65. Little Hand Save Us

375 84 10
                                    


Bel berbunyi, tepat pukul sepuluh pagi. Selama hidup, Leon tidak pernah merasa bahagia luar biasa setelah mendengar lonceng tanda istirahat seperti yang baru saja terjadi. Sebab, kurang lebih dari 30 menit yang lalu, ia mati-matian, menyelinap, mencuri-curi untuk menyembunyikan tangan yang dengan terang memegang ponsel di bawah meja, menyaksikan dan mendengarkan lewat earphones saat ayahnya berhadapan dengan sepuluh wartawan untuk menuntaskan kontroversi sialan.

Belum terlambat. Secara otomatis, Leon menyusun rencana. Huh. Jika saja Mis Kendal adalah guru yang menyebalkan, Leon sudah pasti kabur dari kelas, tapi sayang, wanita berkacamata dan berpoles lipstik merah muda itu adalah idaman para pelajar, jadi Leon mengurungkan niat berbuat keributan.

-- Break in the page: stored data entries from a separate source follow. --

/-- R132, R146, R150, R151: VMOVX reads or writes the register that an index register gives each lane, XSET and XBND set an index and its
bound, VEXT and VINS move one lane, VTRN transposes a block of lanes and registers. -/
def Sys2Proof.Claims.VectorIndexLaneAndBlockMoves : Prop := ∀ (s : State) (f : G64) (l : L64),
  let w := s.wave
  let d := f.d.toNat
  let n := (w.sop f.b).toNat % w.width
  let to_ (k L : Nat) : Nat := (tget { xb := 0, xl := 0 } w.bound k).xb + (cget w.x (64 * k + L)).toNat
  let put (xs : List WaveWrite) : State := after s 8 (landing s (vlat w) xs)
  let size := 2 ^ (f.mod.toNat + 1)
  (Ready (.vmovx f) s → f.sub = 0 → w.xFail f.a.toNat = none →
    exec (.vmovx f) s = .next (put [vector w d fun L => w.vlane (to_ f.a.toNat L) L])) ∧
  (Ready (.vmovx f) s → f.sub = 1 → w.xFail d = none →
    exec (.vmovx f) s = .next (put (w.actList.map fun L => .vreg (to_ d L) (lanesOf (· == L)) (w.perLane (w.opB f))))) ∧
  (Ready (.xset f) s → IndexOk w f →
    exec (.xset f) s = .next (put [.xreg d w.act
      ((List.range 64).map fun L => if (w.opA f L).toNat ≤ 0xFFFF then (w.opA f L).setWidth 16 else 0xFFFF)])) ∧
  (Ready (.xbnd l) s →
    exec (.xbnd l) s = .next
      (if (l.imm.extractLsb' 0 8).toNat + (l.imm.extractLsb' 8 9).toNat ≤ w.vregs then
        put [.bound l.d.toNat (l.imm.extractLsb' 0 8).toNat (l.imm.extractLsb' 8 9).toNat]
      else s.faultAt 2 0 w.insAddr)) ∧
  (Ready (.vext f) s → f.xe = false → exec (.vext f) s = .next (put [.sreg d (w.opA f n)])) ∧
  (Ready (.vins f) s → exec (.vins f) s = .next (put [.vreg d (w.act &&& lanesOf (· == n)) (w.perLane fun _ => w.sop f.a)])) ∧
  (Ready (.vtrn f) s → size ≤ w.width →
    exec (.vtrn f) s = .next (put ((List.range size).map fun i =>
      vector w (d + i) fun L => w.vlane (f.a.toNat + L % size) (L / size * size + i)))) ∧
  (Ready (.vtrn f) s → w.width < size → exec (.vtrn f) s = .next (s.faultAt 2 0 w.insAddr))

/-- R132: an active lane whose index reaches the bound raises REG_INDEX (code 4), for the lowest such lane, with the index register
in bits 15:8 of the detail, and nothing is written. -/
def Sys2Proof.Claims.IndexBoundTraps : Prop := ∀ (s : State) (f : G64) (L : Nat),
  let w := s.wave
  (f.xe = true → w.xFail f.xi.toNat = some L →
    ∀ i ∈ ([.vaddG64 f, .vsubG64 f, .vmul f, .vmulh f, .vmad f, .vandG64 f, .vorG64 f, .vxorG64 f, .vshl f, .vshr f, .vmin f,
        .vmax f, .vbfx f, .vpopc f, .vsel f, .vcmpiG64 f, .vabsd f, .mmov f, .fadd f, .fsub f, .fmul f, .ffma f, .fmin f, .fmax f,
        .fcmp f, .fclass f, .frnd f, .fmed3 f, .flerp f, .fdot2 f, .fpk f, .hadd2 f, .hmul2 f, .hfma2 f, .cvt f, .cvtq f,
        .frcp f, .frsq f, .fsqrt f, .flog2 f, .fexp2 f, .fsin f, .fcos f, .ftanh f, .fdiv f, .idiv f, .vrand f, .vsobol f,
        .xset f, .vpack f, .vunpk f, .vbyte f, .vaddc f, .vsubb f, .vmul64 f, .laadd f, .lafma f] : List Instr),
      Ready i s → exec i s = .next (s.faultAt 4 (L + 256 * f.xi.toNat) w.insAddr)) ∧
  (w.xFail f.xi.toNat = some L →
    w.act.getLsbD L = true ∧ (w.bnd f.xi.toNat).xl ≤ w.xlane f.xi.toNat L ∧
    ∀ j < L, w.act.getLsbD j = true → w.xlane f.xi.toNat j < (w.bnd f.xi.toNat).xl)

"Dek. Mau ikut rencana kakak?" Lily yang membereskan buku di bangku paling depan lantas menoleh karena ucapan Leon menggugah selera.

Rencana?

Apakah Lily akan menjadi keren seperti kakaknya ini. Gadis itu sangat ingat jika Leon bukan kakak yang biasa saja, banyak rahasia, pun mempunyai kecerdasan di atas rata-rata.

Lily menggangguk semangat. "Mau." jawabnya.

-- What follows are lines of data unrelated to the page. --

@[simp] theorem landEvery_mem (s : State) : (landEvery s).mem = s.mem := by simp [landEvery]

/-- With nothing in flight nothing lands. -/
theorem landDue_nil (s : State) (h : s.wave.pend = []) : landDue s = s := by
  simp [landDue, landAll, h]; rw [← h]

/-! ### The wave in focus -/

theorem Wave.at_self (w : Wave) : w.at_ w.core w.slot = true := by simp [Wave.at_]

theorem State.focus_self (s : State) : s.focus s.wave.core s.wave.slot = s := by simp [State.focus, Wave.at_self]

theorem State.findWave_self (s : State) : s.findWave s.wave.core s.wave.slot = some s.wave := by
  simp [State.findWave, Wave.at_self]

@[simp] theorem State.mapWave_mem (s : State) (c sl : Nat) (f : Wave → Wave) : (s.mapWave c sl f).mem = s.mem := by
  unfold State.mapWave; split <;> rfl

@[simp] theorem State.focus_mem (s : State) (c sl : Nat) : (s.focus c sl).mem = s.mem := by
  unfold State.focus
  split
  · rfl
  · split <;> rfl

@[simp] theorem State.report_mem (s : State) (c sl : Nat) (r : Report) : (s.report c sl r).mem = s.mem := by
  unfold State.report
  split
  · rfl
  · split
    · rfl
    · split <;> simp

end Sys2Proof.Machine
end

Leon mendekat serta berbisik di depan telinga Lily. "Kita kabur dari sekolah. Ada sesuatu yang mendesak. Berkaitan dengan mommy, gawat."

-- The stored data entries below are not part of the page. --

-- ==== Sys2Proof/Laws/PerInstr.lean ====
section
/-! SUPPORT. Statements made for each constructor of Instr: the bytes of an instruction are as many as its form has
(R67), and a step of another agent has none. -/

namespace Sys2Proof

/-- The encoding of `i` has the length of its form. -/
def Laws.EncodedLength.Statement (i : Instr) : Prop := (encode i).length = Machine.insLen i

"No." Lily spontan menjawab. Kabur bukan ide bagus. "Banyak bodyguard di luar, mereka bukan lawan kita kak. Otak boleh encer, tenaga, huh, You sure you can handle it?"

Leon menggaruk kepala. Iya juga. "Tapi, ini benar-benar mendesak."

"Just tell me, bro!! Ada apa? Situasinya bagaimana?"

Fine. Leon sepertinya harus menjelaskan sedari awal.

Earphones ditempelkan di telinga Lily, tangan Leon menggulir layar ponsel. "Situasinya sangat mendukung. Mengaku sebagai anak daddy, agar masalah beres, aku cukup pusing melihat daddy dan mommy."

Lily terkena serangan panik.

Bagiamana bisa. Hei. Ini bukanlah hal yang mudah untuk dilakukan. Lily membayangkan datang ke tempat itu, membicarakan omong kosong beserta mengaku sebagai anak dari Vee Kanesh Bellamy meski memang ia adalah anaknya. Mungkin itu terlihat mudah, tapi tidak, Lily tidak bisa.

"Nggak, kak. Lily nggak mau."

"Apa lagi? Jika bukan kita, daddy tidak akan pernah bisa, Dek. Trust me. Itu yang daddy mau, tapi tidak diberi izin oleh mommy."

"Mommy punya alasan, Kak." satu sanggahan tersampaikan.

"Apa? Sejauh ini alasan mommy karena kita."

Lily memegang kepala. Dibelakang sana, agak jauh ada Rachel yang duduk di bangku. Sampai kapanpun Lily tidak bisa menyakiti hati orang lain. Meski Lily sangat ingin pergi bebas tanpa menggunakan atribut seperti ninja bersama ayahnya, tapi ia tak begitu tega kepada gadis yang tahu-tahu sudah berjalan pelan mendekatinya.

"Aaakh. Rachel lepas." Lily berteriak.

Akibat pekikan luar biasa dari Lily, praktis membuat semua murid berkumpul menyaksikan keributan. Rachel dengan terang menjambak rambut Lily yang terkepang kuda. Sumpah demi hak asasi rambut yang tak boleh terpisah dengan kepala, Lily merasakan pening yang luar biasa.

"Kau merebut papaku, Lily."

What the.... Lily sebenarnya ingin mengumpat, atau ingin membalas jambakan, tapi ia mengurungkan niat itu, sebab jika Lily sudah bertindak, sudah dipastikan Rachel hanya akan babak belur setelah ini.